[Collected data]
--------------------

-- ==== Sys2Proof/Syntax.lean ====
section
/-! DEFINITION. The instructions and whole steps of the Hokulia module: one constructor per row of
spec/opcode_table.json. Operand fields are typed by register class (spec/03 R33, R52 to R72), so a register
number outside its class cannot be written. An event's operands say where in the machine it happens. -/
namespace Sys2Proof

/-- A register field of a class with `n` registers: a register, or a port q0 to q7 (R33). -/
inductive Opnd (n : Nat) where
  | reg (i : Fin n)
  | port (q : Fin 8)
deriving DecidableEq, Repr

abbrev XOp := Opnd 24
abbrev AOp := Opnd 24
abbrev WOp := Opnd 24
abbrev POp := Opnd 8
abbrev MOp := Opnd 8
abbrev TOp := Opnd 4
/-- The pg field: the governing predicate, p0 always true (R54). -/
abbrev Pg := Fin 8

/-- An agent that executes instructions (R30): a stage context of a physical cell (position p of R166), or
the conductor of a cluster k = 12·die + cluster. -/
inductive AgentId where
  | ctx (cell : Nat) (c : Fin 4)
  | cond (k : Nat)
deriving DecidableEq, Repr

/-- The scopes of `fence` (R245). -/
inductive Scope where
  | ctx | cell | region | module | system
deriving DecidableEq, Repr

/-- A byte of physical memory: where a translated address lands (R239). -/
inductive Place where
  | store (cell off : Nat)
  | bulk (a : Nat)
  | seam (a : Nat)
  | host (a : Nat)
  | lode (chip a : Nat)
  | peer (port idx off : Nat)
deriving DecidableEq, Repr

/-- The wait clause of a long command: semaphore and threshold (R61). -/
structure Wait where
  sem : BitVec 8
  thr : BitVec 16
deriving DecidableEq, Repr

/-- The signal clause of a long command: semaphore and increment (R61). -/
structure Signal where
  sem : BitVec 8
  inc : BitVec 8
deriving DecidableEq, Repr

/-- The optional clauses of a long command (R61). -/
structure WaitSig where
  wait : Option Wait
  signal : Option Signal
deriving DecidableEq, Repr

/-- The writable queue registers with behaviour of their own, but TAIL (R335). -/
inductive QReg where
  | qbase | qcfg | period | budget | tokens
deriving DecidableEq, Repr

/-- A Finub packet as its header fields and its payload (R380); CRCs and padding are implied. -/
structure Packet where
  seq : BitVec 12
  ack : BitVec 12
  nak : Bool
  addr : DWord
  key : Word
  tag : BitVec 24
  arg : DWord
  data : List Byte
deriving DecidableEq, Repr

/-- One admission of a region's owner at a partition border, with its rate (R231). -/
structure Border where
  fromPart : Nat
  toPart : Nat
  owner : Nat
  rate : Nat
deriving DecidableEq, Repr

--------------------

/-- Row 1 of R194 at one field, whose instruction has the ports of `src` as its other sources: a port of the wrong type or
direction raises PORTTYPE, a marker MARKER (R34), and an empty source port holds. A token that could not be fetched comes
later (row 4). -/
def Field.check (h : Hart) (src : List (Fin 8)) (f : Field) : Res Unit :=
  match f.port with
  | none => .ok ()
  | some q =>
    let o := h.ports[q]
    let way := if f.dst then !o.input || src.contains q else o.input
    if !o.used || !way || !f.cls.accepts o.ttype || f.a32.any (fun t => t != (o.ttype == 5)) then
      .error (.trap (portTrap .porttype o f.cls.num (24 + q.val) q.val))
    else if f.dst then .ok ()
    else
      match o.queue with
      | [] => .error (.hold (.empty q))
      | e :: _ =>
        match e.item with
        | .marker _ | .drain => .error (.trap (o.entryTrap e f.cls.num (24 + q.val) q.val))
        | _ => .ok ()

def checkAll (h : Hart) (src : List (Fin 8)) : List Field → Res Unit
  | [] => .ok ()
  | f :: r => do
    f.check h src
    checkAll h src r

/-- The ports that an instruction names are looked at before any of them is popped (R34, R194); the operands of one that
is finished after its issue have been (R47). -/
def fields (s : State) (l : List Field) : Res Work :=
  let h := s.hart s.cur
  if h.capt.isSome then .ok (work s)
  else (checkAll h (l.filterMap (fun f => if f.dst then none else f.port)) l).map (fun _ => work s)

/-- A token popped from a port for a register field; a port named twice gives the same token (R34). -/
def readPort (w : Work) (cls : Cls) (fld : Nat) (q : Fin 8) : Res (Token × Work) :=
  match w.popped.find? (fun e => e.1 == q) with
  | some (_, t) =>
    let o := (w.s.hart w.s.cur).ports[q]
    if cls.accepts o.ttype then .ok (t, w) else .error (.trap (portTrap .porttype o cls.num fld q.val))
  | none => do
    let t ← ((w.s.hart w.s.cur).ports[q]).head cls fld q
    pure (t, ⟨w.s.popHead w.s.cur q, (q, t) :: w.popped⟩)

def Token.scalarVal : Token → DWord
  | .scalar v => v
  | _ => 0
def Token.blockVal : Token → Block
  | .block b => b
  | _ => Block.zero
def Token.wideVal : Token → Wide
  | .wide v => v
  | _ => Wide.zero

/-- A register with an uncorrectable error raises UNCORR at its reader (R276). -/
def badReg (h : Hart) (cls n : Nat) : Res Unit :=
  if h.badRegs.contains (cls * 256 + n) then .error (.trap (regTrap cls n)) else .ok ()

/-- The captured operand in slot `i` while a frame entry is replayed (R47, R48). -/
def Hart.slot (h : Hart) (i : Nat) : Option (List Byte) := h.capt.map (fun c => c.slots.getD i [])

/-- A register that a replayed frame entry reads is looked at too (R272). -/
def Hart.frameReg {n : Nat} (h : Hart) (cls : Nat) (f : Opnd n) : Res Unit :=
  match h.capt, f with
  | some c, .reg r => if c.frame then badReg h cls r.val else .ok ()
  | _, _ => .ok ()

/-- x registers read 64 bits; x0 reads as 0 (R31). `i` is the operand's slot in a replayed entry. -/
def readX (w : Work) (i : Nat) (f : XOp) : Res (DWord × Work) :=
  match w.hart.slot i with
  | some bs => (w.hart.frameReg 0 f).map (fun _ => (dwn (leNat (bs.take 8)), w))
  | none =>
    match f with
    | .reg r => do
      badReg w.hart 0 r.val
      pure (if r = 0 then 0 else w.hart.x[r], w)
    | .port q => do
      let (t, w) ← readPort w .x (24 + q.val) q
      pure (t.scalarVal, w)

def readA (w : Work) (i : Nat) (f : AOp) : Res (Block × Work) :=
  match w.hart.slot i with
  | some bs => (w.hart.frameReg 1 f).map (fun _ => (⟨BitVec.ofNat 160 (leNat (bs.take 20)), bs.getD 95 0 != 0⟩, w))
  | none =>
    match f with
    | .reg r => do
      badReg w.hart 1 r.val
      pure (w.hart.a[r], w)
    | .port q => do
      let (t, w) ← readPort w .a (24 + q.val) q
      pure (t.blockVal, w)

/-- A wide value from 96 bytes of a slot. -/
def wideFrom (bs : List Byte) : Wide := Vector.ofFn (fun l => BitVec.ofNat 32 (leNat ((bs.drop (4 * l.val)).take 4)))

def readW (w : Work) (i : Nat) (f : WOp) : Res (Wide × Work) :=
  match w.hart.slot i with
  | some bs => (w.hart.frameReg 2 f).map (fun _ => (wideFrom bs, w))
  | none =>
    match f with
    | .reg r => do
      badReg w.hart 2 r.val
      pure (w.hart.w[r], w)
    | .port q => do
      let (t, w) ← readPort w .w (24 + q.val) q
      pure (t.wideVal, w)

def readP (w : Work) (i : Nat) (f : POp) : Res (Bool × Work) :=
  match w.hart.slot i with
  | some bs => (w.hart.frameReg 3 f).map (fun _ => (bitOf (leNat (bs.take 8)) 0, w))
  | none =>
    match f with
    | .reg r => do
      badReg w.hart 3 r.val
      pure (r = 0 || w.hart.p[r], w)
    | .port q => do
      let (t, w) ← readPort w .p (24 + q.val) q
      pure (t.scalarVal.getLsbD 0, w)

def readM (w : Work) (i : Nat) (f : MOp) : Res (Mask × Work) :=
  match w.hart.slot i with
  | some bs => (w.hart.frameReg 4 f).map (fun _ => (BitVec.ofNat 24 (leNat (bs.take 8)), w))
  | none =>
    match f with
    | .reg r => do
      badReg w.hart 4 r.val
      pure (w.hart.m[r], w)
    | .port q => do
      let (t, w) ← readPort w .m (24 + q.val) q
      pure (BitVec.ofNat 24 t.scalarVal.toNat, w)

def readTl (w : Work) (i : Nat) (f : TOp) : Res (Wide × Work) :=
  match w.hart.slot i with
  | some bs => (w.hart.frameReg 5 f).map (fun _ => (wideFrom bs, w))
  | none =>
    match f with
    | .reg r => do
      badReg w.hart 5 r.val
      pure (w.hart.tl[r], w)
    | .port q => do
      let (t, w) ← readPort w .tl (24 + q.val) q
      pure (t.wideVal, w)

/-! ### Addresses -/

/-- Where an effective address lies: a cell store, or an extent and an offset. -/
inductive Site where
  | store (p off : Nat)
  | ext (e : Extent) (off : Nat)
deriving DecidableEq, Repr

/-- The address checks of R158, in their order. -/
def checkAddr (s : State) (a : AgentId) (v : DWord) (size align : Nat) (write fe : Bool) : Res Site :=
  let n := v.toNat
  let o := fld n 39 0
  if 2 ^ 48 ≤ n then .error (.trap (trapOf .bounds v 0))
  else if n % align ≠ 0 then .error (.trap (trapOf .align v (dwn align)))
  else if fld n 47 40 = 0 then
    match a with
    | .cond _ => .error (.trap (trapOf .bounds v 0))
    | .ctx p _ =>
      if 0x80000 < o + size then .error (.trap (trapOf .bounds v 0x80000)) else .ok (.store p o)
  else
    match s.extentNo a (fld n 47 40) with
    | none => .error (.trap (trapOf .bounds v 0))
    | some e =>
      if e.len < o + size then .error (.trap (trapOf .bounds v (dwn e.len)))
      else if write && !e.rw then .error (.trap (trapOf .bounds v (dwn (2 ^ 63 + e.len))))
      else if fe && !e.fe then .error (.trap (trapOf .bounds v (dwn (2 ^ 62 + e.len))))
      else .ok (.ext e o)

--------------------

# WORK TO BE COMPLETED:
Taking the records above, retype every line from the one with "-- ==== Sys2Proof/Syntax.lean" down to the one with "spec/opcode_table.json. Operand fields", exactly and with nothing else.

# ANSWER TO THIS PROBLEM:
-- ==== Sys2Proof/Syntax.lean ====
section
/-! DEFINITION. The instructions and whole steps of the Hokulia module: one constructor per row of
spec/opcode_table.json. Operand fields are typed by register class (spec/03 R33, R52 to R72), so a register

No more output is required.